It is February 2021. The tech industry is reeling from the twin shocks of the theft of FireEye’s red team tools and the SolarWinds Orion supply chain attack. Based on what we presently know, these campaigns were state-sponsored attacks against public and private institutions of strategic importance to the United States. However, it was also an opportunity for attackers to achieve persistence in the environments of thousands of organizations. We anticipate that 2021 will have many more announcements and unwelcome discoveries surrounding credential spills. In the meantime, what we already know makes it clear that credential stuffing will remain an enormous risk to organizations of all types.

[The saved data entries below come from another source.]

-- ==== Sys2Proof/Laws/Step.lean ====
section
/-! SUPPORT. What one step of the machine can be: a command, the halt step, an instruction, or a hold. -/

namespace Sys2Proof.Machine

theorem step_nil {s : State} (h : s.host = []) : step s = engineStep s := by
  simp only [step, nextTransition, h, transition]

theorem step_engine {s : State} {ms : List HostMove} (h : s.host = .engine :: ms) :
    step s = engineStep (s.setHost ms) := by
  simp only [step, nextTransition, h, transition]

theorem step_command {s : State} {c : Command} {ms : List HostMove} (h : s.host = .command c :: ms) :
    step s = issue c (s.setHost ms) := by
  simp only [step, nextTransition, h, transition]

/-- Everything an engine step that goes on can have done. -/
theorem engineStep_cases {s t : State} (h : engineStep s = .next t) :
    (s.status ≠ .running ∧ t = s) ∨
    (s.status = .running ∧ s.pc = s.prog.length ∧ t = haltStep s) ∨
    (s.status = .running ∧ ∃ c, s.prog[s.pc]? = some c ∧ exec (decode c) s = .next t) := by
  unfold engineStep at h
  split at h
  · split at h
    · cases h
      simp_all
    · unfold instructionStep at h
      split at h
      · rename_i hc
        exact .inr (.inr ⟨‹_›, _, hc, h⟩)
      · cases h
  · cases h
    simp_all

/-- Everything a command that goes on can have done. -/
theorem issue_cases {c : Command} {s t : State} (h : issue c s = .next t) :
    (∃ p, c = .reset p ∧ t = resetCommand p (s.note (.command c))) ∨
    (c = .start ∧ s.status = .ready ∧ t = (s.note (.command c)).setStatus .running) ∨
    (c = .start ∧ s.status ≠ .ready ∧ t = (s.note (.command c)).reject) ∨
    (∃ b, c = .deliver b ∧ s.status = .awaitingInput ∧ s.dp < Config.tapeLen ∧
      t = ((((s.note (.command c)).setTape (Memory.write s.tape s.dp b)).advance.emit
        .awaitEnd).setStatus .running)) ∨
    (∃ b, c = .deliver b ∧ s.status ≠ .awaitingInput ∧ t = (s.note (.command c)).reject) := by
  cases c with
  | reset p => exact .inl ⟨p, rfl, by simpa [issue] using h.symm⟩
  | start =>
    simp only [issue, startCommand] at h
    split at h <;> cases h <;> simp_all
  | deliver b =>
    simp only [issue, deliverCommand, outcome_next_iff] at h
    split at h
    · unfold completeInput at h
      by_cases hd : s.dp < Config.tapeLen
      · rw [writeCell_of_lt _ (by simpa using hd)] at h
        cases h
        simp_all
      · rw [writeCell_of_ge _ (by simpa using hd)] at h
        cases h
    · cases h
      simp_all

/-- A step is a command of the host or a step of the engine. -/
theorem step_cases {s t : State} (h : step s = .next t) :
    (∃ c ms, s.host = .command c :: ms ∧ issue c (s.setHost ms) = .next t) ∨
    (s.engineNext = true ∧ engineStep (s.setHost s.host.tail) = .next t) := by
  rcases hh : s.host with _ | ⟨m, ms⟩
  · rw [step_nil hh] at h
    have : s.setHost [] = s := by cases s; simp_all [State.setHost]
    exact .inr ⟨by simp [State.engineNext, hh], by simpa [this] using h⟩
  · cases m with
    | command c => exact .inl ⟨c, ms, rfl, by rwa [step_command hh] at h⟩
    | engine => exact .inr ⟨by simp [State.engineNext, hh], by rwa [step_engine hh] at h⟩

/-! ### The effect of a step, written out -/

theorem engineNext_of_command {s : State} {c : Command} {ms : List HostMove}
    (h : s.host = .command c :: ms) : s.engineNext = false := by
  simp [State.engineNext, h]

theorem resetNext_of_reset {s : State} {p : Text} {ms : List HostMove}
    (h : s.host = .command (.reset p) :: ms) : s.resetNext = true := by
  simp [State.resetNext, h]

theorem resetNext_of_start {s : State} {ms : List HostMove}
    (h : s.host = .command .start :: ms) : s.resetNext = false := by
  simp [State.resetNext, h]

theorem resetNext_of_deliver {s : State} {b : Byte} {ms : List HostMove}
    (h : s.host = .command (.deliver b) :: ms) : s.resetNext = false := by
  simp [State.resetNext, h]

theorem resetNext_of_engineNext {s : State} (h : s.engineNext = true) : s.resetNext = false := by
  unfold State.engineNext at h
  unfold State.resetNext
  split at h <;> simp_all

/-- Which instruction a character is (30_encoding.md R62). -/
theorem decode_eq_iff : ∀ c : Byte,
    (decode c = .inc ↔ c = codeInc) ∧ (decode c = .inp ↔ c = codeInp) ∧
    (decode c = .dec ↔ c = codeDec) ∧ (decode c = .out ↔ c = codeOut) ∧
    (decode c = .left ↔ c = codeLeft) ∧ (decode c = .right ↔ c = codeRight) ∧
    (decode c = .jz ↔ c = codeJz) ∧ (decode c = .jnz ↔ c = codeJnz) := by
  decide +kernel

/-- A `nop` carries its own character, which is none of the eight. -/
theorem decode_nop_iff : ∀ c d : Byte, decode c = .nop d →
    c = d ∧ c ≠ codeInc ∧ c ≠ codeInp ∧ c ≠ codeDec ∧ c ≠ codeOut ∧ c ≠ codeLeft ∧
    c ≠ codeRight ∧ c ≠ codeJz ∧ c ≠ codeJnz := by
  intro c d h
  have key : ∀ c : Byte, encode (decode c) = c ∧ (isInstructionCharacter c = true ↔
      c = codeInc ∨ c = codeInp ∨ c = codeDec ∨ c = codeOut ∨ c = codeLeft ∨ c = codeRight ∨
      c = codeJz ∨ c = codeJnz) := by decide +kernel
  obtain ⟨h1, h2⟩ := key c
  have h3 : isInstructionCharacter c = false := by simp [isInstructionCharacter, h]
  rw [h] at h1
  refine ⟨h1.symm, ?_⟩
  rw [h3] at h2
  simpa only [Bool.false_eq_true, false_iff, not_or] using h2

/-- Everything the instruction of the character `c` can have done to `s`. -/
inductive InstrEffect (s t : State) (c : Byte) : Prop
  | inc (hc : c = codeInc) (hd : s.dp < Config.tapeLen)
      (ht : t = { s with
        tape := Memory.write s.tape s.dp (cellPlusOne (Memory.read s.tape s.dp)), pc := s.pc + 1 })
  | dec (hc : c = codeDec) (hd : s.dp < Config.tapeLen)
      (ht : t = { s with
        tape := Memory.write s.tape s.dp (cellMinusOne (Memory.read s.tape s.dp)), pc := s.pc + 1 })
  | out (hc : c = codeOut) (hd : s.dp < Config.tapeLen)
      (ht : t = { s with
        trace := s.trace ++ [.event (.out (Memory.read s.tape s.dp))], pc := s.pc + 1 })
  | inp (hc : c = codeInp)
      (ht : t = { s with trace := s.trace ++ [.event .awaitBegin], status := .awaitingInput })
  | left (hc : c = codeLeft) (hd : s.dp ≠ 0) (ht : t = { s with dp := s.dp - 1, pc := s.pc + 1 })
  | underflow (hc : c = codeLeft) (hd : s.dp = 0)
      (ht : t = { s with
        trace := s.trace ++ [.event (.fatal .tapeUnderflow)]
        status := .fatal, err := some .tapeUnderflow })
  | right (hc : c = codeRight) (hd : s.dp + 1 < Config.tapeLen)
      (ht : t = { s with dp := s.dp + 1, pc := s.pc + 1 })
  | overflow (hc : c = codeRight) (hd : ¬ s.dp + 1 < Config.tapeLen)
      (ht : t = { s with
        trace := s.trace ++ [.event (.fatal .tapeOverflow)]
        status := .fatal, err := some .tapeOverflow })
  | jzThrough (hc : c = codeJz) (hz : Memory.read s.tape s.dp ≠ 0#8)
      (ht : t = { s with pc := s.pc + 1 })
  | jzTaken (hc : c = codeJz) (hz : Memory.read s.tape s.dp = 0#8) (j : Nat)
      (hj : matchFwd s.prog s.pc = some j) (ht : t = { s with pc := j + 1 })
  | jnzThrough (hc : c = codeJnz) (hz : Memory.read s.tape s.dp = 0#8)
      (ht : t = { s with pc := s.pc + 1 })
  | jnzTaken (hc : c = codeJnz) (hz : Memory.read s.tape s.dp ≠ 0#8) (i : Nat)
      (hi : matchBwd s.prog s.pc = some i) (ht : t = { s with pc := i + 1 })
  | nop (hc : decode c = .nop c) (ht : t = { s with pc := s.pc + 1 })

theorem exec_effect {s t : State} {c : Byte} (h : exec (decode c) s = .next t) :
    InstrEffect s t c := by
  obtain ⟨h1, h2, h3, h4, h5, h6, h7, h8⟩ := decode_eq_iff c
  rcases exec_cases h with ⟨hi, hd, rfl⟩ | ⟨hi, hd, rfl⟩ | ⟨hi, hd, rfl⟩ | ⟨hi, rfl⟩ | ⟨hi, hd, rfl⟩ |
    ⟨hi, hd, rfl⟩ | ⟨hi, hd, rfl⟩ | ⟨hi, hd, rfl⟩ | ⟨hi, _, hz, rfl⟩ | ⟨hi, _, hz, j, hj, rfl⟩ |
    ⟨hi, _, hz, rfl⟩ | ⟨hi, _, hz, j, hj, rfl⟩ | ⟨⟨d, hi⟩, rfl⟩
  · exact .inc (h1.mp hi) hd rfl
  · exact .dec (h3.mp hi) hd rfl
  · exact .out (h4.mp hi) hd rfl
  · exact .inp (h2.mp hi) rfl
  · exact .underflow (h5.mp hi) hd rfl
  · exact .left (h5.mp hi) hd rfl
  · exact .right (h6.mp hi) hd rfl
  · exact .overflow (h6.mp hi) hd rfl
  · exact .jzThrough (h7.mp hi) hz rfl
  · exact .jzTaken (h7.mp hi) hz j hj rfl
  · exact .jnzThrough (h8.mp hi) hz rfl
  · exact .jnzTaken (h8.mp hi) hz j hj rfl
  · obtain ⟨rfl, _⟩ := decode_nop_iff c d hi
    exact .nop hi rfl

/-- Everything a step that goes on can have done to `s`. -/
inductive StepEffect (s t : State) : Prop
  | reset (p : Text) (ms : List HostMove) (hh : s.host = .command (.reset p) :: ms)
      (he : s.engineNext = false) (hr : s.resetNext = true) (hw : wellFormed p = true)
      (ht : t = ⟨p, [], 0, 0, .ready, none, s.trace ++ [.command (.reset p)], ms⟩)
  | resetRejected (p : Text) (ms : List HostMove) (hh : s.host = .command (.reset p) :: ms)
      (he : s.engineNext = false) (hr : s.resetNext = true) (hw : wellFormed p = false)
      (ht : t = ⟨p, [], 0, 0, .fatal, some .structuralError,
        s.trace ++ [.command (.reset p), .event (.fatal .structuralError)], ms⟩)
  | start (ms : List HostMove) (hh : s.host = .command .start :: ms)
      (he : s.engineNext = false) (hr : s.resetNext = false) (hs : s.status = .ready)
      (ht : t = { s with
        host := ms, status := .running, trace := s.trace ++ [.command .start] })
  | startRejected (ms : List HostMove) (hh : s.host = .command .start :: ms)
      (he : s.engineNext = false) (hr : s.resetNext = false) (hs : s.status ≠ .ready)
      (ht : t = { s with
        host := ms, trace := s.trace ++ [.command .start, .event .misuse] })
  | deliver (b : Byte) (ms : List HostMove) (hh : s.host = .command (.deliver b) :: ms)
      (he : s.engineNext = false) (hr : s.resetNext = false) (hs : s.status = .awaitingInput)
      (hd : s.dp < Config.tapeLen)
      (ht : t = { s with
        host := ms, status := .running, tape := Memory.write s.tape s.dp b, pc := s.pc + 1
        trace := s.trace ++ [.command (.deliver b), .event .awaitEnd] })
  | deliverRejected (b : Byte) (ms : List HostMove) (hh : s.host = .command (.deliver b) :: ms)
      (he : s.engineNext = false) (hr : s.resetNext = false) (hs : s.status ≠ .awaitingInput)
      (ht : t = { s with
        host := ms, trace := s.trace ++ [.command (.deliver b), .event .misuse] })
  | hold (he : s.engineNext = true) (hr : s.resetNext = false) (hs : s.status ≠ .running)
      (ht : t = { s with host := s.host.tail })
  | halt (he : s.engineNext = true) (hr : s.resetNext = false) (hs : s.status = .running)
      (hp : s.pc = s.prog.length)
      (ht : t = { s with
        host := s.host.tail, status := .halted, trace := s.trace ++ [.event .halt] })
  | instr (c : Byte) (he : s.engineNext = true) (hr : s.resetNext = false)
      (hs : s.status = .running) (hc : s.prog[s.pc]? = some c)
      (hi : InstrEffect (s.setHost s.host.tail) t c)

theorem step_effect {s t : State} (h : step s = .next t) : StepEffect s t := by
  rcases step_cases h with ⟨c, ms, hh, hi⟩ | ⟨he, hi⟩
  · have hn := engineNext_of_command hh
    rcases issue_cases hi with ⟨p, rfl, rfl⟩ | ⟨rfl, h1, rfl⟩ | ⟨rfl, h1, rfl⟩ |
      ⟨b, rfl, h1, h2, rfl⟩ | ⟨b, rfl, h1, rfl⟩
    · have hr := resetNext_of_reset hh
      by_cases w : wellFormed p = true
      · exact .reset p ms hh hn hr w (by simp only [resetCommand, if_pos w]; rfl)
      · exact .resetRejected p ms hh hn hr (by simpa using w) (by
          simp [resetCommand, w, State.raiseFatal, State.emit, State.note, State.setStatus,
            State.setErr, State.construct, State.setHost])
    · exact .start ms hh hn (resetNext_of_start hh) h1 rfl
    · exact .startRejected ms hh hn (resetNext_of_start hh) h1 (by
        simp [State.reject, State.emit, State.note, State.setHost])
    · exact .deliver b ms hh hn (resetNext_of_deliver hh) h1 h2 (by
        simp [State.setStatus, State.emit, State.note, State.setHost, State.advance, State.setPc,
          State.setTape])
    · exact .deliverRejected b ms hh hn (resetNext_of_deliver hh) h1 (by
        simp [State.reject, State.emit, State.note, State.setHost])
  · have hr := resetNext_of_engineNext he
    rcases engineStep_cases hi with ⟨h1, rfl⟩ | ⟨h1, h2, rfl⟩ | ⟨h1, c, h2, h3⟩
    · exact .hold he hr h1 rfl
    · exact .halt he hr h1 h2 (by
        simp [haltStep, State.setStatus, State.emit, State.note, State.setHost])
    · exact .instr c he hr h1 h2 (exec_effect h3)

/-! ### Events -/

@[simp] theorem eventsOf_nil : eventsOf [] = [] := rfl

@[simp] theorem eventsOf_command (c : Command) (xs : List TraceItem) :
    eventsOf (.command c :: xs) = eventsOf xs := rfl

@[simp] theorem eventsOf_event (e : Event) (xs : List TraceItem) :
    eventsOf (.event e :: xs) = e :: eventsOf xs := rfl

@[simp] theorem eventsOf_append (xs ys : List TraceItem) :
    eventsOf (xs ++ ys) = eventsOf xs ++ eventsOf ys := List.filterMap_append

/-- What was appended to a trace is what is new. -/
theorem newEvents_of_append {s t : State} {xs : List TraceItem} (h : t.trace = s.trace ++ xs) :
    newEvents s t = eventsOf xs := by
  simp [newEvents, h]

/-! ### The run of a host that answers requests -/

theorem drive_waits {s : State} (h : s.status = .awaitingInput) (n : Nat) :
    drive (n + 1) [] s = .next s := by
  rw [drive.eq_def]
  simp only [if_pos h]

theorem drive_delivers {s t : State} {b : Byte} (h : s.status = .awaitingInput)
    (hi : issue (.deliver b) s = .next t) (n : Nat) (bytes : List Byte) :
    drive (n + 1) (b :: bytes) s = drive n bytes t := by
  rw [drive.eq_def]
  simp only [if_pos h, hi]

theorem drive_steps {s t : State} (h : s.status ≠ .awaitingInput) (hi : engineStep s = .next t)
    (n : Nat) (bytes : List Byte) : drive (n + 1) bytes s = drive n bytes t := by
  rw [drive.eq_def]
  simp only [if_neg h, hi]

/-- An accepted `Deliver` on the tape. -/
theorem issue_deliver_accepted {s : State} (b : Byte) (hs : s.status = .awaitingInput)
    (hd : s.dp < Config.tapeLen) :
    issue (.deliver b) s = .next { s with
      tape := Memory.write s.tape s.dp b, pc := s.pc + 1, status := .running
      trace := s.trace ++ [.command (.deliver b), .event .awaitEnd] } := by
  have h : writeCell (s.note (.command (.deliver b))) b =
      .ok ((s.note (.command (.deliver b))).setTape (Memory.write s.tape s.dp b)) :=
    writeCell_of_lt _ hd
  have hs' : (s.note (.command (.deliver b))).status = .awaitingInput := hs
  simp only [issue, deliverCommand, if_pos hs', completeInput, h]
  simp [outcome, bind, Except.bind, State.setStatus, State.emit, State.note, State.advance,
    State.setPc, State.setTape]

end Sys2Proof.Machine
end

We collected the data in this report to gain a sense of the relationship between three aspects of the ecosystem surrounding stolen credentials: theft, sale, and fraud use. Over the last few years, security researchers at F5 and elsewhere have identified credential stuffing as one of the foremost threats. In 2018 and 2019, the combined threats of phishing and credential stuffing made up roughly half of all publicly disclosed breaches in the United States. In other words, stolen credentials are so valuable that demand for them remains enormous, creating a vicious circle in which organizations suffer both network intrusions in pursuit of credentials and credential stuffing in pursuit of profits. Understanding the supply and demand sides of the market for stolen credentials is, therefore, key to contextualizing and understanding the enormity of the risk that cybercriminals present to organizations today.
That is why, for 2021, we have renamed this the Credential Stuffing Report (prior versions of this report were titled the Credential Spill Report, published by Shape Security, now part of F5), in order to understand the entire lifecycle of credential abuse, and why we have dedicated so much time and effort to not just quantifying the trends around credential theft but to understanding the steps that cybercriminals take to adapt to and surmount enterprise defenses.
- The number of annual credential spill incidents nearly doubled between 2016 and 2020.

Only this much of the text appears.